Kenya's insecurity and unrest is a creation of our governments

5 Jun 2013

In the recent past, Kenya and indeed we, have experienced widespread countrywide insecurity and other criminal cases among them prostitution.

In wester Kenya, there have been indiscriminate killings especially in Busia county which were blamed on politicians and political rivalry in the reagion. In the Tana delta region, communities were ighting each other supposedly over grazing land and our kin from the Mount Elgon region are victims of cattle rustling incidences. These are just to mention a few instances.

Of course there are those that don't make it to the headlines for limit of space. What have we to say about the growing intolerance against law enforcers in the country. At South B Nairobi, a police officer was shot dead by fleeing gangsters after he demanded to know why they were overlapping in traffic. At Mandera town, gunmen sprayed a police post with bullets killing two officers and four civillians.

It's even sad to note that some of the law enforcers actually collaborate with these same criminals making the security situtation in the country even harder to contain. We've gotten used to raids on shops, muggings, gang-rapists (of Dandora), murders and the list grows.

Police officers who should be the symbol of security in our society are fleeing their role and are slowly becoming a sign of insecurity, panic.
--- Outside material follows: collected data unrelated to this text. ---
/-! ### The weighted accumulation (R760) -/

theorem weightSum_eq_sum_zipWith (x : Long) (col : Nat × Nat) (es : List (Nat × Nat)) (ws : List Long) :
    weightSum x col es ws = (List.zipWith (fun row w => signedField x row * (field w col : Int)) es ws).sum := by
  induction es generalizing ws with
  | nil => rfl
  | cons e es ih =>
    cases ws with
    | nil => rfl
    | cons w ws => rw [weightSum, ih, List.zipWith_cons_cons, List.sum_cons]

/-- A word packed from integers holds in each of its tiles the integer modulo the tile's range. -/
theorem field_packElements_emod {es : List (Nat × Nat)} (h : Tiles es 0 64) (f : Nat × Nat → Int) {e : Nat × Nat}
    (he : e ∈ es) : (field (packElements es fun e => (f e % 2 ^ e.2).toNat) e : Int) = f e % 2 ^ e.2 := by
  have hnonneg : 0 ≤ f e % 2 ^ e.2 := Int.emod_nonneg _ (by positivity)
  rw [field_packElements h _ he]
  push_cast
  rw [Int.toNat_of_nonneg hnonneg, Int.emod_emod_of_dvd _ dvd_rfl]

/-- Settles O46: a column is packed from an integer, and that integer is the sum over the rows. -/
theorem weightedElements : Obligations.WeightedElements := by
  intro nb sb wa x y col hcol
  rw [weighted, field_packElements_emod (splitNB_tiles nb) _ hcol, weightSum_eq_sum_zipWith]

end Sys2Proof.Machine
end

section
/-! PROOFS. The right part of a vector instruction: the words each kind of operation leaves in afifo, and the
obligations on the rows of each kind. -/

namespace Sys2Proof.Machine

open Sys2Proof

/-! ### The words of a right part (R701) -/

/-- What a right part that is not omitted leaves: word `k` of afifo is `z k`. -/
def VRightPost (n : Rep) (z : Nat → Long) (s t : State) : Prop := afifoHolds (words n z) t ∧ VectorFrame s t

/-- The long words that enter the data path at repetition `k`, those of `operand`. -/
def State.lane (s : State) (l : VLeft) (n : Rep) (k : Nat) : Lane :=
  ⟨(s.vectorData l.mem (n.val + 1)).getD k 0, s.ram.getD k 0, s.afifo.getD k 0⟩

/-- A right part beside a left part leaves the words it computes from the lanes. -/
theorem vectorRight_row {i : Instr} {s : State} {p : Bool} {n : Rep} {l : VLeft} {r : VRight} {z : Nat → Long}
    (hc : i.code = ⟨.vector p n l r, 0⟩) (hr : (r != .none) = true) (hz : ∀ k, s.vop r k (s.lane l n k) = z k) :
    vectorRow i n l r s (VRightPost n z s) := by
  refine vectorRow_of_moves hc fun _ => ⟨?_, (s.movesOnly_vectorMoves ..).vectorFrame l.ftw l.wtw⟩
  have hafifo : (s.vectorMoves (n.val + 1) l r).afifo = words n z :=
    calc (s.vectorMoves (n.val + 1) l r).afifo
        = s.vectorResults r (n.val + 1) (s.vectorData l.mem (n.val + 1)) := if_pos hr
      _ = words n z := List.map_congr_left fun k _ => hz k
  rw [← hafifo]
  exact State.afifoHolds_weightsEnd ..

/-- `Ror1` rotates (R702). -/
theorem ror1_eq_rotateRight (v : Long) : ror1 v = v.rotateRight 1 := by
  ext i hi
  rw [ror1, BitVec.getElem_append, BitVec.getElem_rotateRight]
  by_cases h : i < 63
  · simpa [h] using BitVec.getLsbD_eq_getElem (show 1 + i < 64 by omega)
  · simp [show i = 63 by omega]

/-- The shifter: a rotation where `shift` stands. -/
def shiftIf (on : Bool) (v : Long) : Long := if on then v.rotateRight 1 else v

theorem ite_ror1_eq_shiftIf (on : Bool) (v : Long) : (if on then ror1 v else v) = shiftIf on v := by
  rw [ror1_eq_rotateRight, shiftIf]

section
variable {i : Instr} {s : State} {p sh ax ay : Bool} {n : Rep} {l : VLeft} {b : Buf} {x y : VSrc}

/-- A logical operation, its result written as `z` (R720 to R730, R771 to R776). -/
theorem vectorLogic_row {op : VLogOp} {nx ny : Bool} {z : Nat → Long}
    (hc : i.code = ⟨.vector p n l (.logic op nx ny ⟨ax, x⟩ ⟨ay, y⟩), 0⟩)
    (hz : ∀ k, logicOp op (notIf nx (activateIf ax .threshold s.f1cr (operand s l n x k)))
      (notIf ny (activateIf ay .threshold s.f2cr (operand s l n y k))) = z k) :
    vectorRow i n l (.logic op nx ny ⟨ax, x⟩ ⟨ay, y⟩) s (VRightPost n z s) :=
  vectorRight_row hc rfl hz

/-- An arithmetic operation (R735 to R741, R781 to R783). -/
theorem vectorArith_row {sub : Bool} (hc : i.code = ⟨.vector p n l (.arith sub ⟨ax, x⟩ ⟨ay, y⟩), 0⟩) :
    vectorRow i n l (.arith sub ⟨ax, x⟩ ⟨ay, y⟩) s (VRightPost n (fun k =>
      (if sub then subNB else addNB) s.nb2 (activateIf ax .saturate s.f1cr (operand s l n x k))
        (activateIf ay .saturate s.f2cr (operand s l n y k))) s) :=
  vectorRight_row hc rfl fun _ => by cases sub <;> rfl

/-- A mask operation (R750, R751, R777 to R780). -/
theorem vectorMask_row (hc : i.code = ⟨.vector p n l (.mask b sh ⟨ax, x⟩ ⟨ay, y⟩), 0⟩) :
    vectorRow i n l (.mask b sh ⟨ax, x⟩ ⟨ay, y⟩) s (VRightPost n (fun k =>
      shiftIf sh (activateIf ax .threshold s.f1cr (operand s l n x k &&& operand s l n (.buf b) k)) |||
        activateIf ay .threshold s.f2cr (operand s l n y k &&& ~~~operand s l n (.buf b) k)) s) :=
  vectorRight_row hc rfl fun _ => congrArg (· ||| _) (ite_ror1_eq_shiftIf ..)

/-- A weighted accumulation without a mask (R760, R761, R764). -/
theorem vectorSum_row (hc : i.code = ⟨.vector p n l (.vsum none sh ⟨ax, x⟩ ⟨ay, y⟩), 0⟩) :
    vectorRow i n l (.vsum none sh ⟨ax, x⟩ ⟨ay, y⟩) s (VRightPost n (fun k =>
      weighted s.nb2 s.sb2 s.wa (shiftIf sh (activateIf ax .saturate s.f1cr (operand s l n x k)))
        (activateIf ay .saturate s.f2cr (operand s l n y k))) s) :=
  vectorRight_row hc rfl fun _ => congrArg (weighted s.nb2 s.sb2 s.wa · _) (ite_ror1_eq_shiftIf ..)

/-- A weighted accumulation with a mask (R763, R764). -/
theorem vectorSumMask_row (hc : i.code = ⟨.vector p n l (.vsum (some b) sh ⟨ax, x⟩ ⟨ay, y⟩), 0⟩) :
    vectorRow i n l (.vsum (some b) sh ⟨ax, x⟩ ⟨ay, y⟩) s (VRightPost n (fun k =>
      weighted s.nb2 s.sb2 s.wa
        (shiftIf sh (activateIf ax .saturate s.f1cr (operand s l n x k &&& operand s l n (.buf b) k)))
        (activateIf ay .saturate s.f2cr (operand s l n y k &&& ~~~operand s l n (.buf b) k))) s) :=
  vectorRight_row hc rfl fun _ => congrArg (weighted s.nb2 s.sb2 s.wa · _) (ite_ror1_eq_shiftIf ..)

end

/-! ### The obligations on the rows -/

/-- Settles O51: every row is a logical operation, but `vfalse` and `vtrue`, which fill. The rows with two complements
and `not X` are written by De Morgan's laws and the like. -/
theorem vLogicRows : Obligations.VLogicRows := by
  rintro s p n l x y _ _ TX TY rfl rfl hTX hTY
  obtain rfl := funext hTX
  obtain rfl := funext hTY
  simp only [List.forall_mem_cons]
  exact ⟨vectorLogic_row rfl fun _ => rfl, vectorLogic_row rfl fun _ => rfl, vectorLogic_row rfl fun _ => rfl,
    vectorLogic_row rfl fun _ => BitVec.or_zero, vectorLogic_row rfl fun _ => rfl, vectorLogic_row rfl fun _ => rfl,
    vectorLogic_row rfl fun _ => BitVec.not_and.symm, vectorLogic_row rfl fun _ => rfl,
    vectorLogic_row rfl fun _ => rfl, vectorLogic_row rfl fun _ => BitVec.not_or.symm,
    vectorLogic_row rfl fun _ => BitVec.not_xor_left.symm, vectorRight_row rfl rfl fun _ => rfl,
    vectorRight_row rfl rfl fun _ => rfl, vectorLogic_row rfl fun _ => rfl, vectorLogic_row rfl fun _ => rfl,
    vectorLogic_row rfl fun _ => rfl, vectorLogic_row rfl fun _ => rfl, vectorLogic_row rfl fun _ => rfl,
    vectorLogic_row rfl fun _ => BitVec.not_or.symm, by simp⟩

/-- Settles O52: every row is an arithmetic operation on buffers or devices. -/
theorem vArithRows : Obligations.VArithRows := by
  rintro s p n l x y _ _ SX SY rfl rfl hSX hSY
  obtain rfl := funext hSX
  obtain rfl := funext hSY
  simp only [List.forall_mem_cons]
  exact ⟨vectorArith_row rfl, vectorArith_row rfl, vectorArith_row rfl, vectorArith_row rfl, vectorArith_row rfl,
    vectorArith_row rfl, vectorArith_row rfl, vectorArith_row rfl, vectorArith_row rfl, vectorArith_row rfl, by simp⟩

/-- Settles O53: every row is a mask operation. -/
theorem vMaskRows : Obligations.VMaskRows := by
  rintro s p n l b x y _ X Y TX TY rfl hX hY hTX hTY
  obtain rfl := funext hX
  obtain rfl := funext hY
  obtain rfl := funext hTX
  obtain rfl := funext hTY
  simp only [List.forall_mem_cons]
  exact ⟨vectorMask_row rfl, vectorMask_row rfl, vectorMask_row rfl, vectorMask_row rfl, vectorMask_row rfl,
    vectorMask_row rfl, by simp⟩

/-- Settles O54: every row is a weighted accumulation, with a mask or without; the form with `shift` can be either. -/
theorem vSumRows : Obligations.VSumRows := by
  rintro s p n l b c x y _ _ _ X1 Y1 X2 Y2 rfl rfl rfl hX1 hY1 hX2 hY2
  obtain rfl := funext hX1
  obtain rfl := funext hY1
  obtain rfl := funext hX2
  obtain rfl := funext hY2
  simp only [List.forall_mem_cons]
  refine ⟨vectorSum_row rfl, vectorSum_row rfl, vectorSumMask_row rfl, ?shift, vectorSum_row rfl, vectorSum_row rfl,
    vectorSumMask_row rfl, vectorSum_row rfl, by simp⟩
  cases c with
  | none => exact vectorSum_row rfl
  | some m => exact vectorSumMask_row rfl

/-- The bits of the image of sb in `store vregs` (R790). -/
theorem getLsbD_sbImage (sb1 sb2 : Word) {j : Nat} (h : j < 32) :
    (sbImage sb1 sb2).getLsbD (2 * j + 1) = sb1.getLsbD j ∧ (sbImage sb1 sb2).getLsbD (2 * j) = sb2.getLsbD j := by
  have hodd : (2 * j + 1) % 2 = 1 ∧ (2 * j + 1) / 2 = j := by omega
  simp [sbImage, hodd, show 2 * j + 1 < 64 by omega, show 2 * j < 64 by omega]

/-- Settles O55: the rows are the five kinds of operation in general; `store vregs` leaves its five words. -/
theorem vOtherRows : Obligations.VOtherRows := by
  constructor
  case left =>
    rintro s p nx ny sub sh ax ay n l op b x y _ _ _ rfl rfl rfl
    simp only [List.forall_mem_cons]
    refine ⟨vectorLogic_row rfl fun k => ?logic, ?arith, vectorMask_row rfl, vectorSumMask_row rfl, vectorSum_row rfl,
      by simp⟩
    case logic => cases op <;> rfl
    case arith => cases sub <;> exact vectorArith_row rfl
  case right =>
    intro s p l hr hp
    obtain ⟨t, ht, hafifo, hframe⟩ := vectorRight_row (i := .storeVregs p 4 l) rfl rfl (fun _ => rfl) hr hp
    exact ⟨t, ht, hframe, sbImage s.sb1 s.sb2, hafifo, fun _ hj => getLsbD_sbImage s.sb1 s.sb2 hj⟩

/-! ### Incorrect vector instructions (R715, R803) -/

theorem VMem.isLoad_iff (m : VMem) : m.isLoad = true ↔ ∃ b v, m = .load b v := by
  cases m <;> simp [VMem.isLoad]

theorem VMem.isStore_iff (m : VMem) : m.isStore = true ↔ ∃ v c, m = .store v c := by
  cases m <;> simp [VMem.isStore]

theorem VMem.writesRam_iff (m : VMem) : m.writesRam = true ↔ (∃ v, m = .load .ram v) ∨ ∃ v, m = .store v true := by
  cases m <;> simp [VMem.writesRam]

/-- The checks V1 to V6 of D25, one to a line; afifo is read by the right part or stored by the left. -/
theorem State.vectorError_iff (s : State) (count : Nat) (m : VMem) (r : VRight) :
    s.vectorError count m r = true ↔
      (r.reads .data = true ∧ ¬ m.isLoad = true) ∨
      ((r.reads .afifo = true ∨ m.isStore = true) ∧ s.afifo.length = 0) ∨
      ((r.reads .afifo = true ∨ m.isStore = true) ∧ s.afifo.length ≠ count) ∨
      (r ≠ .none ∧ s.afifo.length ≠ 0 ∧ ¬ (r.reads .afifo = true ∨ m.isStore = true)) ∨
      (r.reads .ram = true ∧ (s.ram.length = 0 ∨ s.ram.length ≠ count)) ∨
      (r.reads .ram = true ∧ m.writesRam = true) := by
  simp only [State.vectorError, Bool.or_eq_true, Bool.and_eq_true, bne_iff_ne, List.isEmpty_iff_length_eq_zero,
    Bool.not_eq_true', ← Bool.not_eq_true, or_assoc, and_assoc]
  rw [and_comm (a := m.writesRam = true)]

/-- Settles O56: the checks are V1 to V6, and an instruction that fails one raises VPR and ends. -/
theorem vectorChecks : Obligations.VectorChecks := by
  intro s i p n l r readsA hc hA
  refine ⟨?checks, fun hd hw he hp => ?effect⟩
  case checks => rw [State.vectorError_iff, VMem.isLoad_iff, VMem.isStore_iff, VMem.writesRam_iff, ← hA]
  case effect =>
    have hexec : exec i s = .next ((s.raise 6).advance 1).clearFifos.tickFree :=
      calc exec i s = runVector p n l r s := by rw [exec_eq_run, hc]; rfl
        _ = ((s.raise 6).advance 1).finish none := by rw [runVector_of_error hd hw he, hp]
        _ = .next ((s.raise 6).advance 1).clearFifos.tickFree := State.finish_none _
    exact ⟨_, hexec, rfl, rfl, rfl, fun _ => rfl, fun _ => rfl, fun _ => rfl, .of_end rfl, .of_end rfl⟩

end Sys2Proof.Machine
end

section
/-! PROOFS. Interrupt requests: what clears none of them, and the obligation on a pending request (R811). What the steps
of the other agents write is said here once, for this obligation and for the one on a blocked processor. -/

namespace Sys2Proof.Machine

open Sys2Proof

/-- No request is cleared from `s` to `t`. -/
def KeepsRequests (s t : State) : Prop := ∀ n, s.ireq.getLsbD n = true → t.ireq.getLsbD n = true

namespace KeepsRequests

variable {s t u : State}

theorem of_eq (h : t.ireq = s.ireq) : KeepsRequests s t := fun n hn => by rwa [h]

theorem trans (h : KeepsRequests s t) (g : KeepsRequests t u) : KeepsRequests s u := fun n hn => g n (h n hn)

/-- Raising a request clears none (R811). -/
theorem raise (s : State) (k : Fin 9) : KeepsRequests s (s.raise k) := fun n hn => by simp [hn]

end KeepsRequests

/-! ### Instructions -/

/-- The end of an instruction makes and clears no request. -/
theorem State.finish_ireq {u t : State} {q : Option Pending} (h : u.finish q = .next t) : t.ireq = u.ireq := by
  obtain ⟨v, hv, rfl⟩ := State.finish_next h
  rcases State.settle_ok hv with ⟨_, rfl⟩ | ⟨d, _, _, rfl⟩ | ⟨d, _, _, _, ha⟩ | ⟨d, _, _, _, rfl⟩
  · rfl
  · rfl
  · obtain ⟨_, _, _, _, _, rfl⟩ := State.action_form ha
    rfl
  · rfl

theorem KeepsRequests.rightPart (s : State) (r : SRight) : KeepsRequests s (s.rightPart r) := by
  rcases State.rightPart_ireq s r with h | h
  · exact .of_eq h
  · exact (KeepsRequests.raise s 7).trans (.of_eq h)

/-- No instruction clears a request (R811). -/
theorem exec_keepsRequests {i : Instr} {s t : State} (h : exec i s = .next t) : KeepsRequests s t := by
  cases hl : i.code.low with
  | scalar p l r =>
    obtain ⟨_, u, hu, hf⟩ := exec_scalar_next h hl
    have hend : t.ireq = (s.rightPart r).ireq := (State.finish_ireq hf).trans (State.leftPart_ireq hu :)
    exact (KeepsRequests.rightPart s r).trans (.of_eq hend)
  | vector p n l r =>
    rw [exec_eq_run, run, hl] at h
    obtain ⟨_, ⟨_, rfl⟩ | ⟨_, ⟨_, hf⟩ | ⟨_, _, _, hf⟩⟩⟩ := runVector_next h
    · exact .of_eq rfl
    · exact (KeepsRequests.raise s 6).trans (.of_eq (State.finish_ireq hf :))
    · obtain ⟨_, _, _, _, _, e⟩ := State.vectorEffect_eq s (n.val + 1) l r
      exact .of_eq ((State.finish_ireq hf).trans (by rw [e]; rfl))
  | bare p b =>
    rw [exec_eq_run, run, hl] at h
    rcases runBare_next h with ⟨_, _, rfl⟩ | ⟨u, hu, hf⟩
    · exact .of_eq rfl
    · refine .of_eq ((State.finish_ireq hf).trans ?_)
      rcases hu with rfl | rfl | ⟨_, rfl | rfl⟩ <;> rfl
This is one major failure of past governments and administration systems in which individuals with selfish intrests were appointed to lead governmental departments not on their abilities but purely on ethnic and corrupt grounds. In the quest to selctively empower their tribes and kin, past leaders made inefficient appointments by which we have lived to regret and, will have to bear with the consequences for a real long time.
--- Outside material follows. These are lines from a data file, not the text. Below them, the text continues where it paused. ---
-- ==== Sys2Proof/Machine/Trigger.lean ====
section
/-! DEFINITION. The software trigger interrupt register (44_software_trigger.md). -/

namespace Sys2Proof.Machine

/-- `WR.STIR` (R165). -/
def execWrStir (a : Access) (d : Word) (s : State) : Host.Outcome State Fault Refusal :=
  checked (stirPermitted a s) (wordFormat a) s
    (match stirReservedClear d with
      | true => .next ((s.updateIrq (intId d) Irq.pended).respond .done)
      | false => .refused (.reservedStirBits d))

/-- `RD.STIR` (R166). -/
def execRdStir (a : Access) (s : State) : Host.Outcome State Fault Refusal :=
  checked (stirPermitted a s) (wordFormat a) s
    (.next (s.drawn.respond (.data 4 s.freeValue)))

end Sys2Proof.Machine
end

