/-- 10_state.md rule R37: what every input does that is neither a transaction nor one of the four
events.  An instruction fetch is refused (20_memory.md rule R82, decision D23, assumption 13);
USERSETMPEND is set by privileged software (44_software_trigger.md rule R167) and left by other
software (assumption 9); PRIGROUP, the bound and the `CPSID` mask take their value
(45_cmsis_functions.md rules R184, R186, R187, 60_exceptions.md rule R213, assumptions 6 and 28); the
NMI passes to its output and touches nothing else (rule R214, assumption 7). -/
def Obligations.OtherInputs : Prop :=
  ∀ (s : State) (rest : List Input),
    let run := fun e : Input => step { s with inputs := e :: rest }
    let withEnv := fun v : Env => { s with env := v, inputs := rest }
    (∀ addr, run (.fetch addr) = .refused (.instructionFetch addr)) ∧
    (∀ v, run (.setUserSetMPend true v) = .next (withEnv { s.env with userSetMPend := v })) ∧
    (∀ v, run (.setUserSetMPend false v) = .next (withEnv s.env)) ∧
    (∀ g, run (.setPriGroup g) = .next (withEnv { s.env with priGroup := g })) ∧
    (∀ b, run (.setAcceptBelow b) = .next (withEnv { s.env with acceptBelow := b })) ∧
    run .cpsid = .next (withEnv { s.env with intDisabled := true }) ∧
    run .cpsie = .next (withEnv { s.env with intDisabled := false }) ∧
    ∀ l, ∃ t, run (.nmi l) = .next t ∧ t = withEnv { s.env with nmi := l } ∧ t.nmiOut = l ∧
      t.request = s.request ∧ ∀ n, t.mayEnter n = s.mayEnter n

/-! ## Selection -/

/-- 60_exceptions.md rules R204 and R205: the candidates are the enabled pending interrupts,
whatever their priority; a disabled interrupt is never activated (that its entry stops by name is
assumption 11); its signal pends it all the same, by a HIGH level while it is not active or by a
rising edge while it is (rule R202). -/
def Obligations.RequestIsEnabledAndPending : Prop :=
  ∀ s : State,
    (∀ n, s.request = some n →
      n < s.cfg.numIrq ∧ (s.irq n).en = true ∧ (s.irq n).pend = true) ∧
    (s.request = none ↔
      ∀ n, n < s.cfg.numIrq → ¬ ((s.irq n).en = true ∧ (s.irq n).pend = true)) ∧
    (∀ n, (s.irq n).en = false → deliver (.entry n) s = .fault (.entryNotEnabled n)) ∧
    ∀ (n : Nat) (x : Signals), n < s.cfg.numIrq → (s.irq n).en = false →
      ((s.irq n).act = false ∨ (s.irq n).line = false) → x.getLsbD n = true → ∃ t, deliver (.sample x) s = .next t ∧
        (t.irq n).pend = true ∧ (t.irq n).en = false

/-- 60_exceptions.md rule R205 (ties by the spec's decision D14): the request is the candidate of
least level, of least number among equals. -/
def Obligations.RequestIsLeast : Prop :=
  ∀ (s : State) (n : Nat), s.request = some n ↔
    (n < s.cfg.numIrq ∧ (s.irq n).en = true ∧ (s.irq n).pend = true) ∧
      ∀ m, m < s.cfg.numIrq → (s.irq m).en = true → (s.irq m).pend = true →
        (s.irq n).pri.toNat < (s.irq m).pri.toNat ∨
        ((s.irq n).pri = (s.irq m).pri ∧ n ≤ m)

/-- 60_exceptions.md rule R207 (the spec's decision D15): what may be entered is the request, of a
group priority strictly below every active one, accepted by the processor. -/
def Obligations.MayEnterCondition : Prop :=
  ∀ (s : State) (n : Nat), s.mayEnter n = true ↔
    s.request = some n ∧
    (∀ m, m < s.cfg.numIrq → (s.irq m).act = true → (s.group n).toNat < (s.group m).toNat) ∧
    s.env.intDisabled = false ∧ (s.group n).toNat < s.env.acceptBelow.val

/-- 60_exceptions.md rule R207: an active interrupt is not entered again before it returns. -/
def Obligations.MayEnterIsNotActive : Prop :=
  ∀ (s : State) (n : Nat), s.mayEnter n = true →
    (s.irq n).act = false ∧ (s.irq n).pend = true ∧ (s.irq n).en = true

/-- 60_exceptions.md rule R206 (the spec's decision D15): the table of PRIGROUP. -/
def Obligations.PriorityGrouping : Prop :=
  ∀ p : Level,
    (∀ g : BitVec 3, g.toNat ≤ 3 → groupOf g p = p ∧ subOf g p = 0) ∧
    groupOf 4 p = p >>> 1 ∧ subOf 4 p = p &&& 1 ∧
    groupOf 5 p = p >>> 2 ∧ subOf 5 p = p &&& 3 ∧
    groupOf 6 p = p >>> 3 ∧ subOf 6 p = p &&& 7 ∧
    groupOf 7 p = 0 ∧ subOf 7 p = p

/-! ## Invariants and whole-machine rules -/

/-- 60_exceptions.md rule R212: every step keeps "a signal last seen HIGH belongs to an active or
pending interrupt". -/
def Obligations.StepKeepsLevelInv : Prop :=
  ∀ s t : State, s.LevelInv → step s = .next t → t.LevelInv

/-- 10_state.md rule R51: every step keeps the places of no interrupt without state. -/
def Obligations.StepKeepsQuietInv : Prop :=
  ∀ s t : State, s.QuietInv → step s = .next t → t.QuietInv

/-- 60_exceptions.md rule R207: when no priority and no grouping is rewritten while an interrupt is
active, every step keeps the group priorities of the active interrupts pairwise different. -/
def Obligations.StepKeepsActiveGroupsDistinct : Prop :=
  ∀ (s t : State) (e : Input) (rest : List Input), s.inputs = e :: rest →
    (Input.rewritesPriority e = true → ∀ n, n < s.cfg.numIrq → (s.irq n).act = false) →
    s.ActiveGroupsDistinct → step s = .next t →
    t.ActiveGroupsDistinct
The past administrations did not invest enough in national development but instead focussed public revenue to developing certain parts of the country leading to massive inequality. This has spurred uncontainable rural to urban migration as our youth seek jobs. The story is obvious, these jobs are never there hence our energetic and potentially productive and capable young men and women are lured into crime with the hope of making ends meet.

Crime is committed by hopeless youth who have nothing to hope for. Kenya is a fertile ground for recruitment of terrorists and insurgents.

We've had governments that extremely micromanaged every aspect of an individuals life. Taxpayers money was wasted on recruitment of unneccessary spies instead of routing it to development. This was notably during the dark days of the KANU regime.

Knowledgable and innovative leaders as including Dr. Robert Ouko and J.M. Kariuki were assasinated since the ruling cadre believed they posed a threat to their power. Who knows what these leaders could have come up with? Who knows how much they could have contributed to the development of the Kenyan economy.

Right now, recruiting more police officers to contain the rising insecurity in the country is futile. A half baked idea. We have youth who would do anything for money. They will even walk right into a bullet and not mind. What's more, the more police you recruit, the more criminals you are getting into the force. And some of the most powerful criminals, especially drug-lords, are either in government or have links to high ranking officers within the government. The real criminals are up there. What you are doing down here is killing the errand boys and they soon get new replacements to contitnue serving in the position of the departed.

The future does not look any brighter anyway with our current situation. With massive unemployment and a population that is becoming restless by the day, we can only expect crime to get worse.

We should work at empowering the youth to make honest living. That way, we will make great leaps in crime control in our country.